Рыжая. Та самая, с которой он думал познакомиться. Думал и передумал, забыл как-то, а сейчас, когда сама подошла, всякое желание отпало.
– А это и правда вы?
– Я – это всегда я.
А девица ничего, хорошенькая. Загорелая и симпатичная. Белый легкий сарафанчик, косички, яркие пластмассовые браслетики.

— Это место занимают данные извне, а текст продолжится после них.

@[simp] theorem State.setXport_chan (g : Nat) (x : XPort) (m : Nat) : (s.setXport g x).chan m = s.chan m := rfl
/-- Read after write. -/
theorem State.setXport_xport (g : Nat) (x : XPort) (m : Nat) :
    (s.setXport g x).xport m = if m = g then x else s.xport m := Tbl.get_set _ _ _ _ _
@[simp] theorem State.setXport_xport_same (g : Nat) (x : XPort) : (s.setXport g x).xport g = x := by
  rw [State.setXport_xport, if_pos rfl]
@[simp] theorem State.setXport_group (g : Nat) (x : XPort) (m : Nat) : (s.setXport g x).group m = s.group m := rfl
@[simp] theorem State.setXport_mill (g : Nat) (x : XPort) (m : Nat) : (s.setXport g x).mill m = s.mill m := rfl
@[simp] theorem State.setXport_grid (g : Nat) (x : XPort) (m : Nat) : (s.setXport g x).grid m = s.grid m := rfl
@[simp] theorem State.setXport_stream (g : Nat) (x : XPort) (m : Nat) : (s.setXport g x).stream m = s.stream m := rfl
@[simp] theorem State.setXport_hq (g : Nat) (x : XPort) (m : Nat) : (s.setXport g x).hq m = s.hq m := rfl
@[simp] theorem State.setXport_port (g : Nat) (x : XPort) (m : Nat) : (s.setXport g x).port m = s.port m := rfl
@[simp] theorem State.setXport_dom (g : Nat) (x : XPort) (m : Nat) : (s.setXport g x).dom m = s.dom m := rfl
@[simp] theorem State.setXport_tone (g : Nat) (x : XPort) (m : Nat) : (s.setXport g x).tone m = s.tone m := rfl
@[simp] theorem State.setXport_input (g : Nat) (x : XPort) (m : Nat) : (s.setXport g x).input m = s.input m := rfl
@[simp] theorem State.setXport_cmp (g : Nat) (x : XPort) (m : Nat) : (s.setXport g x).cmp m = s.cmp m := rfl
@[simp] theorem State.setXport_trip (g : Nat) (x : XPort) (m : Nat) : (s.setXport g x).trip m = s.trip m := rfl
@[simp] theorem State.setXport_scrim (g : Nat) (x : XPort) (m : Nat) : (s.setXport g x).scrim m = s.scrim m := rfl
@[simp] theorem State.setXport_sailRun (g : Nat) (x : XPort) (m : Nat) : (s.setXport g x).sailRun m = s.sailRun m := rfl

@[simp] theorem State.setGroup_chan (g : Nat) (x : Group) (m : Nat) : (s.setGroup g x).chan m = s.chan m := rfl
@[simp] theorem State.setGroup_xport (g : Nat) (x : Group) (m : Nat) : (s.setGroup g x).xport m = s.xport m := rfl
/-- Read after write. -/
theorem State.setGroup_group (g : Nat) (x : Group) (m : Nat) :
    (s.setGroup g x).group m = if m = g then x else s.group m := Tbl.get_set _ _ _ _ _
@[simp] theorem State.setGroup_group_same (g : Nat) (x : Group) : (s.setGroup g x).group g = x := by
  rw [State.setGroup_group, if_pos rfl]
@[simp] theorem State.setGroup_mill (g : Nat) (x : Group) (m : Nat) : (s.setGroup g x).mill m = s.mill m := rfl
@[simp] theorem State.setGroup_grid (g : Nat) (x : Group) (m : Nat) : (s.setGroup g x).grid m = s.grid m := rfl
@[simp] theorem State.setGroup_stream (g : Nat) (x : Group) (m : Nat) : (s.setGroup g x).stream m = s.stream m := rfl
@[simp] theorem State.setGroup_hq (g : Nat) (x : Group) (m : Nat) : (s.setGroup g x).hq m = s.hq m := rfl
@[simp] theorem State.setGroup_port (g : Nat) (x : Group) (m : Nat) : (s.setGroup g x).port m = s.port m := rfl
@[simp] theorem State.setGroup_dom (g : Nat) (x : Group) (m : Nat) : (s.setGroup g x).dom m = s.dom m := rfl
@[simp] theorem State.setGroup_tone (g : Nat) (x : Group) (m : Nat) : (s.setGroup g x).tone m = s.tone m := rfl
@[simp] theorem State.setGroup_input (g : Nat) (x : Group) (m : Nat) : (s.setGroup g x).input m = s.input m := rfl
@[simp] theorem State.setGroup_cmp (g : Nat) (x : Group) (m : Nat) : (s.setGroup g x).cmp m = s.cmp m := rfl
@[simp] theorem State.setGroup_trip (g : Nat) (x : Group) (m : Nat) : (s.setGroup g x).trip m = s.trip m := rfl
@[simp] theorem State.setGroup_scrim (g : Nat) (x : Group) (m : Nat) : (s.setGroup g x).scrim m = s.scrim m := rfl
@[simp] theorem State.setGroup_sailRun (g : Nat) (x : Group) (m : Nat) : (s.setGroup g x).sailRun m = s.sailRun m := rfl

@[simp] theorem State.setMill_chan (c : Nat) (x : Mill) (m : Nat) : (s.setMill c x).chan m = s.chan m := rfl
@[simp] theorem State.setMill_xport (c : Nat) (x : Mill) (m : Nat) : (s.setMill c x).xport m = s.xport m := rfl
@[simp] theorem State.setMill_group (c : Nat) (x : Mill) (m : Nat) : (s.setMill c x).group m = s.group m := rfl
/-- Read after write. -/
theorem State.setMill_mill (c : Nat) (x : Mill) (m : Nat) :
    (s.setMill c x).mill m = if m = c then x else s.mill m := Tbl.get_set _ _ _ _ _
@[simp] theorem State.setMill_mill_same (c : Nat) (x : Mill) : (s.setMill c x).mill c = x := by
  rw [State.setMill_mill, if_pos rfl]
@[simp] theorem State.setMill_grid (c : Nat) (x : Mill) (m : Nat) : (s.setMill c x).grid m = s.grid m := rfl
@[simp] theorem State.setMill_stream (c : Nat) (x : Mill) (m : Nat) : (s.setMill c x).stream m = s.stream m := rfl
@[simp] theorem State.setMill_hq (c : Nat) (x : Mill) (m : Nat) : (s.setMill c x).hq m = s.hq m := rfl
@[simp] theorem State.setMill_port (c : Nat) (x : Mill) (m : Nat) : (s.setMill c x).port m = s.port m := rfl
@[simp] theorem State.setMill_dom (c : Nat) (x : Mill) (m : Nat) : (s.setMill c x).dom m = s.dom m := rfl
@[simp] theorem State.setMill_tone (c : Nat) (x : Mill) (m : Nat) : (s.setMill c x).tone m = s.tone m := rfl
@[simp] theorem State.setMill_input (c : Nat) (x : Mill) (m : Nat) : (s.setMill c x).input m = s.input m := rfl
@[simp] theorem State.setMill_cmp (c : Nat) (x : Mill) (m : Nat) : (s.setMill c x).cmp m = s.cmp m := rfl
@[simp] theorem State.setMill_trip (c : Nat) (x : Mill) (m : Nat) : (s.setMill c x).trip m = s.trip m := rfl
@[simp] theorem State.setMill_scrim (c : Nat) (x : Mill) (m : Nat) : (s.setMill c x).scrim m = s.scrim m := rfl
@[simp] theorem State.setMill_sailRun (c : Nat) (x : Mill) (m : Nat) : (s.setMill c x).sailRun m = s.sailRun m := rfl

@[simp] theorem State.setGrid_chan (a : Nat) (x : Grid) (m : Nat) : (s.setGrid a x).chan m = s.chan m := rfl
@[simp] theorem State.setGrid_xport (a : Nat) (x : Grid) (m : Nat) : (s.setGrid a x).xport m = s.xport m := rfl
@[simp] theorem State.setGrid_group (a : Nat) (x : Grid) (m : Nat) : (s.setGrid a x).group m = s.group m := rfl
@[simp] theorem State.setGrid_mill (a : Nat) (x : Grid) (m : Nat) : (s.setGrid a x).mill m = s.mill m := rfl
/-- Read after write. -/
theorem State.setGrid_grid (a : Nat) (x : Grid) (m : Nat) :
    (s.setGrid a x).grid m = if m = a then x else s.grid m := Tbl.get_set _ _ _ _ _
@[simp] theorem State.setGrid_grid_same (a : Nat) (x : Grid) : (s.setGrid a x).grid a = x := by
  rw [State.setGrid_grid, if_pos rfl]
@[simp] theorem State.setGrid_stream (a : Nat) (x : Grid) (m : Nat) : (s.setGrid a x).stream m = s.stream m := rfl
@[simp] theorem State.setGrid_hq (a : Nat) (x : Grid) (m : Nat) : (s.setGrid a x).hq m = s.hq m := rfl
@[simp] theorem State.setGrid_port (a : Nat) (x : Grid) (m : Nat) : (s.setGrid a x).port m = s.port m := rfl
@[simp] theorem State.setGrid_dom (a : Nat) (x : Grid) (m : Nat) : (s.setGrid a x).dom m = s.dom m := rfl
@[simp] theorem State.setGrid_tone (a : Nat) (x : Grid) (m : Nat) : (s.setGrid a x).tone m = s.tone m := rfl
@[simp] theorem State.setGrid_input (a : Nat) (x : Grid) (m : Nat) : (s.setGrid a x).input m = s.input m := rfl
@[simp] theorem State.setGrid_cmp (a : Nat) (x : Grid) (m : Nat) : (s.setGrid a x).cmp m = s.cmp m := rfl
@[simp] theorem State.setGrid_trip (a : Nat) (x : Grid) (m : Nat) : (s.setGrid a x).trip m = s.trip m := rfl
@[simp] theorem State.setGrid_scrim (a : Nat) (x : Grid) (m : Nat) : (s.setGrid a x).scrim m = s.scrim m := rfl
@[simp] theorem State.setGrid_sailRun (a : Nat) (x : Grid) (m : Nat) : (s.setGrid a x).sailRun m = s.sailRun m := rfl

@[simp] theorem State.setStream_chan (n : Nat) (x : Stream) (m : Nat) : (s.setStream n x).chan m = s.chan m := rfl
@[simp] theorem State.setStream_xport (n : Nat) (x : Stream) (m : Nat) : (s.setStream n x).xport m = s.xport m := rfl
@[simp] theorem State.setStream_group (n : Nat) (x : Stream) (m : Nat) : (s.setStream n x).group m = s.group m := rfl
@[simp] theorem State.setStream_mill (n : Nat) (x : Stream) (m : Nat) : (s.setStream n x).mill m = s.mill m := rfl
@[simp] theorem State.setStream_grid (n : Nat) (x : Stream) (m : Nat) : (s.setStream n x).grid m = s.grid m := rfl
/-- Read after write. -/
theorem State.setStream_stream (n : Nat) (x : Stream) (m : Nat) :
    (s.setStream n x).stream m = if m = n then x else s.stream m := Tbl.get_put _ _ _ _ _
@[simp] theorem State.setStream_stream_same (n : Nat) (x : Stream) : (s.setStream n x).stream n = x := by
  rw [State.setStream_stream, if_pos rfl]
@[simp] theorem State.setStream_hq (n : Nat) (x : Stream) (m : Nat) : (s.setStream n x).hq m = s.hq m := rfl
@[simp] theorem State.setStream_port (n : Nat) (x : Stream) (m : Nat) : (s.setStream n x).port m = s.port m := rfl
@[simp] theorem State.setStream_dom (n : Nat) (x : Stream) (m : Nat) : (s.setStream n x).dom m = s.dom m := rfl
@[simp] theorem State.setStream_tone (n : Nat) (x : Stream) (m : Nat) : (s.setStream n x).tone m = s.tone m := rfl
@[simp] theorem State.setStream_input (n : Nat) (x : Stream) (m : Nat) : (s.setStream n x).input m = s.input m := rfl
@[simp] theorem State.setStream_cmp (n : Nat) (x : Stream) (m : Nat) : (s.setStream n x).cmp m = s.cmp m := rfl
@[simp] theorem State.setStream_trip (n : Nat) (x : Stream) (m : Nat) : (s.setStream n x).trip m = s.trip m := rfl
@[simp] theorem State.setStream_scrim (n : Nat) (x : Stream) (m : Nat) : (s.setStream n x).scrim m = s.scrim m := rfl
@[simp] theorem State.setStream_sailRun (n : Nat) (x : Stream) (m : Nat) : (s.setStream n x).sailRun m = s.sailRun m := rfl

@[simp] theorem State.setHq_chan (q : Nat) (x : HQueue) (m : Nat) : (s.setHq q x).chan m = s.chan m := rfl
@[simp] theorem State.setHq_xport (q : Nat) (x : HQueue) (m : Nat) : (s.setHq q x).xport m = s.xport m := rfl
@[simp] theorem State.setHq_group (q : Nat) (x : HQueue) (m : Nat) : (s.setHq q x).group m = s.group m := rfl
@[simp] theorem State.setHq_mill (q : Nat) (x : HQueue) (m : Nat) : (s.setHq q x).mill m = s.mill m := rfl
@[simp] theorem State.setHq_grid (q : Nat) (x : HQueue) (m : Nat) : (s.setHq q x).grid m = s.grid m := rfl
@[simp] theorem State.setHq_stream (q : Nat) (x : HQueue) (m : Nat) : (s.setHq q x).stream m = s.stream m := rfl
/-- Read after write. -/
theorem State.setHq_hq (q : Nat) (x : HQueue) (m : Nat) :
    (s.setHq q x).hq m = if m = q then x else s.hq m := Tbl.get_set _ _ _ _ _
@[simp] theorem State.setHq_hq_same (q : Nat) (x : HQueue) : (s.setHq q x).hq q = x := by
  rw [State.setHq_hq, if_pos rfl]
@[simp] theorem State.setHq_port (q : Nat) (x : HQueue) (m : Nat) : (s.setHq q x).port m = s.port m := rfl
@[simp] theorem State.setHq_dom (q : Nat) (x : HQueue) (m : Nat) : (s.setHq q x).dom m = s.dom m := rfl
@[simp] theorem State.setHq_tone (q : Nat) (x : HQueue) (m : Nat) : (s.setHq q x).tone m = s.tone m := rfl
@[simp] theorem State.setHq_input (q : Nat) (x : HQueue) (m : Nat) : (s.setHq q x).input m = s.input m := rfl
@[simp] theorem State.setHq_cmp (q : Nat) (x : HQueue) (m : Nat) : (s.setHq q x).cmp m = s.cmp m := rfl
@[simp] theorem State.setHq_trip (q : Nat) (x : HQueue) (m : Nat) : (s.setHq q x).trip m = s.trip m := rfl
@[simp] theorem State.setHq_scrim (q : Nat) (x : HQueue) (m : Nat) : (s.setHq q x).scrim m = s.scrim m := rfl
@[simp] theorem State.setHq_sailRun (q : Nat) (x : HQueue) (m : Nat) : (s.setHq q x).sailRun m = s.sailRun m := rfl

– Кла-а-а-с! – протянула рыжая и, плюхнувшись на стул, сунула лапку с накрашенными ноготками, представилась: – Таня.
– Никита.
Улыбка у нее хорошая, зубы тоже.
– Ой, а я когда вас увидела, сразу узнала, только подойти не решалась. Вы такой, такой… – Она закатила глаза, захлопала ресницами и руки сложила, точно собираясь вознести молитву. – Я вас просто обожаю!
Солнечный зайчик вернулся, прыгнув на длинную загорелую шею Тани, и, чуть подумав, скатился ниже, к ключицам.
– Вы просто прелесть! Мне ваши песни все-все нравятся. Особенно эта, которая про «Я за тобой по льду пойду…», так я вообще тащусь!
Глаза у Тани круглые, чуть вытянутые к вискам, подведенные черным карандашом и лилово-бежевыми тенями. А пухлые губки блестят, переливаются розовым перламутром помады.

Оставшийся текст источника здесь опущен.